╔══
-- ==== Sys2Proof/Machine/Tdc.lean ====
section
/-! DEFINITION. The time-to-digital converters: edges, measurement units, event queues, statistics,
PT_CAL (09 R261-R276). -/

namespace Sys2Proof.Machine

open Fld

/-! Event queues (R271). -/

/-- The overflow word (R270). -/
def overflowWord (n : Nat) : Word := BitVec.ofNat 64 (n % 2 ^ 32 + 2 * 2 ^ 62)

/-- A word enters a queue of a size, behind an overflow word if words were dropped; answers the queue
and the words dropped. -/
def EvQueue.push (q : EvQueue) (cap : Nat) (w : Word) : EvQueue × Nat :=
  if cap ≤ q.words.length then ({ q with dropped := q.dropped + 1 }, 1)
  else
    let q := if q.dropped = 0 then q
      else { q with words := q.words ++ [⟨overflowWord q.dropped, true⟩], dropped := 0 }
    if cap ≤ q.words.length then ({ q with dropped := 1 }, 1)
    else ({ q with words := q.words ++ [⟨w, true⟩] }, 0)

/-- The head word is popped, or the last word popped is returned again: the word, whether the queue
was empty, and the queue. -/
def EvQueue.pop (q : EvQueue) : Word × Bool × EvQueue :=
  match q.words with
  | [] => (q.lastPop, true, q)
  | x :: rest => (x.w, false, { q with words := rest, lastPop := x.w })

/-- Whether the parity of the head word fails. -/
def EvQueue.headBad (q : EvQueue) : Bool := q.words.head?.any (fun x => !x.parityOk)

/-- Word i loses its parity (12 R339). -/
def EvQueue.spoil (q : EvQueue) (i : Nat) : EvQueue :=
  { q with words := q.words.take i ++ ((q.words.drop i).take 1).map (fun x => { x with parityOk := false })
      ++ q.words.drop (i + 1) }

/-! Units. -/

def State.tdcUnit (s : State) (u : Nat) : TdcUnit := Tab.get s.tdcUnits u {}
def State.setTdcUnit (s : State) (u : Nat) (x : TdcUnit) : State :=
  { s with tdcUnits := Tab.set s.tdcUnits u x }

/-- Whether a unit is a precision unit. -/
def precision (u : Nat) : Bool := decide (8 ≤ u)

/-- WINDOW as it acts, in 1/1,024 tick (R263). -/
def State.tdcWindow (s : State) (u : Nat) : Int := 1024 * max 1 (min 1000000 (s.rd (tdcCfg_WINDOW u)))

/-- The resolution and the dead time of a unit, in 1/1,024 tick (R267, R268). -/
def tdcStep (u : Nat) : Int := if precision u then 4 else 32
def tdcDead (u : Nat) : Int := if precision u then 20 * 1024 else 4 * 1024

/-- The crossings of which the edges have been seen by now end here: 1/1,024 ticks of the device (R262). -/
def State.tdcNow (s : State) : Int := 1024 * ((s.tick : Int) - 3)

/-- OFFSET of a source; CAL has none (R261, R274). -/
def State.tdcOffset (s : State) (src : Nat) : Int := if src < 20 then s.rdS (tdcIn_OFFSET src) else 0

/-- The least timestamp of a unit's start or stop source that a crossing from an instant on can have: OFFSET is
subtracted, and a trigger input's step rounds down (R261). -/
def State.tdcFrom (s : State) (src : Nat) (real : Int) : Int :=
  let t := real - s.tdcOffset src
  if src < 16 then t / 32 * 32 else t
def State.tdcStarts (s : State) (u : Nat) (real : Int) : Int := s.tdcFrom (s.rd (tdcCfg_START_SRC u)) real
def State.tdcStops (s : State) (u : Nat) (real : Int) : Int := s.tdcFrom (s.rd (tdcCfg_STOP_SRC u)) real

/-- A unit enters Recovering at an instant; a recalibration that has found no gap for 10 ms extends
it by 100 ns (R268, R275). -/
def State.tdcRecover (s : State) (u : Nat) (at_ : Int) : State :=
  let x := s.tdcUnit u
  let late := precision u && decide (x.calAt + 11000000 ≤ s.tick)
  s.setTdcUnit u { x with phase := .recovering (at_ + tdcDead u + (if late then 102400 else 0)),
                          calAt := if late then s.tick else x.calAt }

/-- A measurement ends without a stop, when its window has passed at the stop input (R265). -/
def State.tdcNoStop (s : State) (u : Nat) (start : Int) : State :=
  (s.bump (tdcCounts_NOSTOP u)).tdcRecover u (start + s.tdcWindow u + s.tdcOffset (s.rd (tdcCfg_STOP_SRC u)))

/-- How long a stop is held in Armed: up to WINDOW in signed mode, and in unsigned mode while it may
still be coincident with a start (R266, R267). -/
def State.tdcHold (s : State) (u : Nat) : Int :=
  if s.rd (tdcCfg_MODE u) = 2 then s.tdcWindow u else tdcStep u - 1

/-- A unit as it stands for an edge that crosses at an instant: windows of which no later crossing can be a stop,
dead times, and held stops that no later crossing can be a start for, have ended (log entry 122). -/
def State.tdcSettle (s : State) (u : Nat) (now : Int) : State :=
  let s := match (s.tdcUnit u).phase with
    | .opened t => if t + s.tdcWindow u < s.tdcStops u now then s.tdcNoStop u t else s
    | _ => s
  let s := match (s.tdcUnit u).phase with
    | .recovering e => if e ≤ now then s.setTdcUnit u { s.tdcUnit u with phase := .armed } else s
    | _ => s
  match (s.tdcUnit u).held with
  | some h => if h + s.tdcHold u < s.tdcStarts u now then
      (s.setTdcUnit u { s.tdcUnit u with held := none }).bump (tdcCounts_IGN_STOP u) else s
  | none => s

/-- A result of a unit: it enters the queue 2 or 20 ticks after the timestamp is formed (R262). -/
def State.tdcResult (s : State) (u : Nat) (w : Word) (delta : Option Int) : State :=
  let r : TdcResult :=
    { due := s.tick + (if precision u then 20 else 2), unit := u, word := w, delta := delta }
  { s with tdcResults := s.tdcResults ++ [r] }

/-- An interval ends at an instant with a length (R265-R268, R270). -/
def State.tdcInterval (s : State) (u : Nat) (delta at_ : Int) : State :=
  let coinc := decide (delta.natAbs < (tdcStep u).toNat)
  let d := if coinc then 0 else delta
  let x := s.tdcUnit u
  let n := x.seq + 1
  let w := BitVec.ofNat 64 (unsignedOf 40 d + (if coinc then 2 ^ 40 else 0)
    + (if s.rd (tdcCfg_MODE u) = 2 then 2 ^ 41 else 0) + (n % 2 ^ 16) * 2 ^ 46 + 2 ^ 62)
  ((s.setTdcUnit u { x with seq := n, held := none }).tdcResult u w (some d)).tdcRecover u at_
╚══
Reproduce the listing above exactly, but only from its first line through the line holding "def tdcDead (u"; both of those lines are included.

▶ **Response to the exercise**
-- ==== Sys2Proof/Machine/Tdc.lean ====
section
/-! DEFINITION. The time-to-digital converters: edges, measurement units, event queues, statistics,
PT_CAL (09 R261-R276). -/

namespace Sys2Proof.Machine

open Fld

/-! Event queues (R271). -/

/-- The overflow word (R270). -/
def overflowWord (n : Nat) : Word := BitVec.ofNat 64 (n % 2 ^ 32 + 2 * 2 ^ 62)

/-- A word enters a queue of a size, behind an overflow word if words were dropped; answers the queue
and the words dropped. -/
def EvQueue.push (q : EvQueue) (cap : Nat) (w : Word) : EvQueue × Nat :=
  if cap ≤ q.words.length then ({ q with dropped := q.dropped + 1 }, 1)
  else
    let q := if q.dropped = 0 then q
      else { q with words := q.words ++ [⟨overflowWord q.dropped, true⟩], dropped := 0 }
    if cap ≤ q.words.length then ({ q with dropped := 1 }, 1)
    else ({ q with words := q.words ++ [⟨w, true⟩] }, 0)

/-- The head word is popped, or the last word popped is returned again: the word, whether the queue
was empty, and the queue. -/
def EvQueue.pop (q : EvQueue) : Word × Bool × EvQueue :=
  match q.words with
  | [] => (q.lastPop, true, q)
  | x :: rest => (x.w, false, { q with words := rest, lastPop := x.w })

/-- Whether the parity of the head word fails. -/
def EvQueue.headBad (q : EvQueue) : Bool := q.words.head?.any (fun x => !x.parityOk)

/-- Word i loses its parity (12 R339). -/
def EvQueue.spoil (q : EvQueue) (i : Nat) : EvQueue :=
  { q with words := q.words.take i ++ ((q.words.drop i).take 1).map (fun x => { x with parityOk := false })
      ++ q.words.drop (i + 1) }

/-! Units. -/

def State.tdcUnit (s : State) (u : Nat) : TdcUnit := Tab.get s.tdcUnits u {}
def State.setTdcUnit (s : State) (u : Nat) (x : TdcUnit) : State :=
  { s with tdcUnits := Tab.set s.tdcUnits u x }

/-- Whether a unit is a precision unit. -/
def precision (u : Nat) : Bool := decide (8 ≤ u)

/-- WINDOW as it acts, in 1/1,024 tick (R263). -/
def State.tdcWindow (s : State) (u : Nat) : Int := 1024 * max 1 (min 1000000 (s.rd (tdcCfg_WINDOW u)))

/-- The resolution and the dead time of a unit, in 1/1,024 tick (R267, R268). -/
def tdcStep (u : Nat) : Int := if precision u then 4 else 32
def tdcDead (u : Nat) : Int := if precision u then 20 * 1024 else 4 * 1024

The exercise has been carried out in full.